Let me digress ever so slightly to mention Signal Detection Theory by Tanner and Swets, which was the product of research done at Bell Labs in the 50s. They looked at the problem of detecting a weak signal in the presence of noise and they reached an important conclusion. If you wanted to detect most of the signals, you would also generate a lot of false alarms. If you wanted to avoid false alarms, you would miss many signals. It's a law of nature and you can't avoid its consequences.

So consider social policy. If you will put up with a lot of discomfort (moral, social, financial) around teenage pregnancy, you would have few of them. If you protect those teenagers from the consequences of their pregnancies, you will have more of them.

If you are willing to allow unemployment to be unpleasant, you will have more people willing to work. If you cushion unemployment, you will end up with more people out of work.

Now don't get me wrong. I don't like people to suffer, not at all. But what I don't like is policies crafted without both sides of this equation being looked at. And it's not even that the policies we do have prevent suffering. Both families are completely dysfunctional. Alfie's dad seems to have had nine children, every one I believe by different partners. Chantelle's family seems to have condoned the two of them sleeping together. And now we have a new poor innocent entry into the dysfunctional stakes. This child is not going to have a good life. For a start, I wouldn't leave her alone in a room with her father for five minutes.

Matt Dunkley, director of children's services at East Sussex County Council, said: "Any birth to parents this young is a cause of great concern to us and in these circumstances we will always offer substantial support to the families involved". Well, that's nice of course, but let's just rephrase that as "We will make sure that the individuals concerned and shielded from the consequences of their behaviour".

There have been the usual bleatings about sex education. Frankly that has nothing to do with it. When I was that age we had virtually none, but we also had no intercourse and no pregnancy.

And shame, regret, remourse, guilt ....?

Not a dot as far as one can tell.
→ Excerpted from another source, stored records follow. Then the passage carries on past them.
/-! ### SER, DESER, INPUSH, OUTPOP -/

/-- R9 and R54: the big-endian bytes of a number and the bits of a numeral are inverse to `unBE` and `val`. -/
def Obligations.ConversionsInvertEachOther : Prop :=
  (∀ v m : Nat, v < 256 ^ m → (beBytes v m).length = m ∧ unBE (beBytes v m) = v) ∧
  (∀ bs : List Byte, beBytes (unBE bs) bs.length = bs) ∧
  (∀ v n : Nat, v < 2 ^ n → (bitsN v n).length = n ∧ val (bitsN v n) = v) ∧
  (∀ c : Bits, bitsN (val c) c.length = c) ∧
  ∀ x : Byte, byteOf (msbBits x) = x

/-- R136: SER on a non-empty table writes header, entries in CTAB order and PACKBUF to OUT, and OUTPOS 0. -/
def Obligations.SerWritesTheContainer : Prop :=
  ∀ s : State, encode .ser = 0x3000000000000000 ∧
    (s.err = false → s.cv = true → s.pv = true → s.ctab ≠ [] → s.ctab.length ≤ 65535 →
      1 ≤ s.pad.toNat → s.pad.toNat ≤ 8 → (∀ e ∈ s.ctab, 1 ≤ e.code.length ∧ e.code.length ≤ 255) →
      3 + (s.ctab.map fun e => 2 + (e.code.length + 7) / 8).sum + s.packbuf.length ≤ s.cfg.outCap →
      exec .ser s = .next
        ({ s with
            outbuf :=
              beBytes s.ctab.length 2 ++ [s.pad] ++
                (s.ctab.map fun e : CodeEntry =>
                  [e.sym, BitVec.ofNat 8 e.code.length] ++ beBytes (val e.code) ((e.code.length + 7) / 8)).flatten ++
                s.packbuf,
            outpos := 0 }.answered false 0))

/-- R135, R137, R138: SER's checks in their order, the blob in OUT, the empty container, and dropping under ERR = 1. That a
PAD above 8 × len(PACKBUF), in no reachable state, counts as bits of an empty table is the model's choice (log 11). -/
def Obligations.SerChecksInOrder : Prop :=
  RejectsBadFields 0x30 false false ∧ ∀ s : State, encode .ser = 0x3000000000000000 ∧
    (s.err = true → exec .ser s = .next (s.answered false 0)) ∧
    (s.err = false → s.cv = false → exec .ser s = .next (s.failed .noTable)) ∧
    (s.err = false → s.cv = true → s.pv = false → exec .ser s = .next (s.failed .noPacked)) ∧
    (s.err = false → s.cv = true → s.pv = true → s.ctab = [] → 8 * s.packbuf.length ≠ s.pad.toNat →
      exec .ser s = .next (s.failed .serEmptyWithBits)) ∧
    (s.err = false → s.cv = true → s.pv = true → s.ctab ≠ [] →
      (65535 < s.ctab.length ∨ s.pad.toNat < 1 ∨ 8 < s.pad.toNat ∨
        ∃ e ∈ s.ctab, e.code.length < 1 ∨ 255 < e.code.length) →
      exec .ser s = .next (s.failed .serRange)) ∧
    (∀ blob, s.err = false → s.cv = true → s.pv = true → serialize s.ctab s.packbuf s.pad = .ok blob →
      (s.cfg.outCap < blob.length → exec .ser s = .next (s.failed .outFull)) ∧
      (blob.length ≤ s.cfg.outCap →
        exec .ser s = .next ({ s with outbuf := blob, outpos := 0 }.answered false 0))) ∧
    (s.err = false → s.cv = true → s.pv = true → s.ctab = [] → 8 * s.packbuf.length = s.pad.toNat →
      3 ≤ s.cfg.outCap → exec .ser s = .next ({ s with outbuf := [0, 0, 0], outpos := 0 }.answered false 0))

/-- R86: the size of every blob SER can write. -/
def Obligations.BlobSizeFollowsTheFormula : Prop :=
  ∀ (ct : List CodeEntry) (P : List Byte) (p : Byte) (blob : List Byte), serialize ct P p = .ok blob →
    blob.length = blobLength ct P

/-- R139: INPUSH appends its byte to IN; IN_FULL (class 4, cause 1) when IN is full; dropped under ERR = 1. -/
def Obligations.InpushFollowsItsRule : Prop :=
  RejectsBadFields 0x32 true false ∧ ∀ (s : State) (b : Byte),
    (encode (.inpush b)).toNat = 0x32 * 2 ^ 56 + b.toNat * 2 ^ 48 ∧
    (s.err = true → exec (.inpush b) s = .next (s.answered false 0)) ∧
    (s.err = false → s.cfg.inCap < s.inbuf.length + 1 →
      exec (.inpush b) s = .next ({ s with err := true, eclass := 4, ecause := 1 }.answered false 0)) ∧
    (s.err = false → s.inbuf.length + 1 ≤ s.cfg.inCap →
      exec (.inpush b) s = .next ({ s with inbuf := s.inbuf ++ [b] }.answered false 0))

/-- R140, R145: DESER commits the parse of IN whole, TREE being the decode tree of CTAB, or fails with the parse's cause and
changes nothing else; dropped under ERR = 1. -/
def Obligations.DeserCommitsOrFails : Prop :=
  RejectsBadFields 0x31 false false ∧ ∀ s : State, encode .deser = 0x3100000000000000 ∧
    (s.err = true → exec .deser s = .next (s.answered false 0)) ∧
    (∀ c, s.err = false → parseContainer s.inbuf = .error c → exec .deser s = .next (s.failed c)) ∧
    (∀ ct t P p, s.err = false → parseContainer s.inbuf = .ok (ct, t, P, p) →
      exec .deser s = .next
        ({ s with ctab := ct, tree := t, packbuf := P, pad := p, tv := true, cv := true, pv := true,
                  inbuf := [] }.answered false 0) ∧
      decodeTree ct = some t)

/-- R141: the checks on the header, in their order, and the empty container; after them the entries and the bit region
decide (R142, R144). -/
def Obligations.DeserChecksTheHeaderInOrder : Prop :=
  (∀ b : List Byte, b.length < 3 → parseContainer b = .error .truncHeader) ∧
  (∀ (p : Byte) (rest : List Byte), p ≠ 0 → parseContainer (0 :: 0 :: p :: rest) = .error .emptyPad) ∧
  (∀ rest : List Byte, rest ≠ [] → parseContainer (0 :: 0 :: 0 :: rest) = .error .emptyTrailing) ∧
  parseContainer [0, 0, 0] = .ok ([], .null, [], 0) ∧
  (∀ (n1 n0 p : Byte) (rest : List Byte), 256 < 256 * n1.toNat + n0.toNat →
    parseContainer (n1 :: n0 :: p :: rest) = .error .countRange) ∧
  (∀ (n1 n0 p : Byte) (rest : List Byte), 1 ≤ 256 * n1.toNat + n0.toNat → 256 * n1.toNat + n0.toNat ≤ 256 →
    (p.toNat < 1 ∨ 8 < p.toNat) → parseContainer (n1 :: n0 :: p :: rest) = .error .padRange) ∧
  (∀ (n1 n0 p : Byte) (rest : List Byte) (c : Cause), 1 ≤ 256 * n1.toNat + n0.toNat →
    256 * n1.toNat + n0.toNat ≤ 256 → 1 ≤ p.toNat → p.toNat ≤ 8 →
    parseEntries (256 * n1.toNat + n0.toNat) rest [] (.node .null .null) = .error c →
    parseContainer (n1 :: n0 :: p :: rest) = .error c) ∧
  ∀ (n1 n0 p : Byte) (rest : List Byte) (ct : List CodeEntry) (t : CodeTree) (P : List Byte),
    1 ≤ 256 * n1.toNat + n0.toNat → 256 * n1.toNat + n0.toNat ≤ 256 → 1 ≤ p.toNat → p.toNat ≤ 8 →
    parseEntries (256 * n1.toNat + n0.toNat) rest [] (.node .null .null) = .ok (ct, t, P) →
    parseContainer (n1 :: n0 :: p :: rest) =
      if 8 * P.length < p.toNat then .error .padExceeds else .ok (ct, t, P, p)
It's a pity. I don't know where the idea has sprung from that guilt is a bad thing. It is the surest sign that you do actually have a superego and that you have a modicum of maturity.

17 comments:

i beati said...

I had not heard this - good post - your flowering sidebar captivates moi sandy

Clare Wassermann said...

Oh here here. The man that came to do some painting in my house had a good philosophy when he preached as I made an omelette a month ago. He reckons everyone should be sterilised at birth. If you want to have a baby at say sixteen you have to sit a test on child care, social responsibility etc. If you pass this stringent exam you can have the sterilisation reversed. If you fail you have to wait 5 years before resitting the test and so it goes on.
Get Gordon Brown out, I say, and get Phil in (as it were).

Anonymous said...

You make (as usual!) a very salient point. If people are cosseted by the State their entire lives they are kept in a state of perpetual childhood, with the State as the parent shielding them from the harm their actions invoke.

Until some of that nannying is removed the 'children' are unable to learn from their actions.

The grey area tends to be (in this instance) the children born to such unions. They do not bear any of the responsibility and yet can suffer the greatest. How can this be addressed?

Georgina said...

Surely the worst part of the whole ghastly business is the way the Sun allegedly paid them £50k for the photos and Max Clifford has apparently said that if the story continues to be marketed 'well' they could collect a cool £500k from on-going photo shoots, book, TV and film rights - MY GOD ! If that is not going to encourage others down the same path ...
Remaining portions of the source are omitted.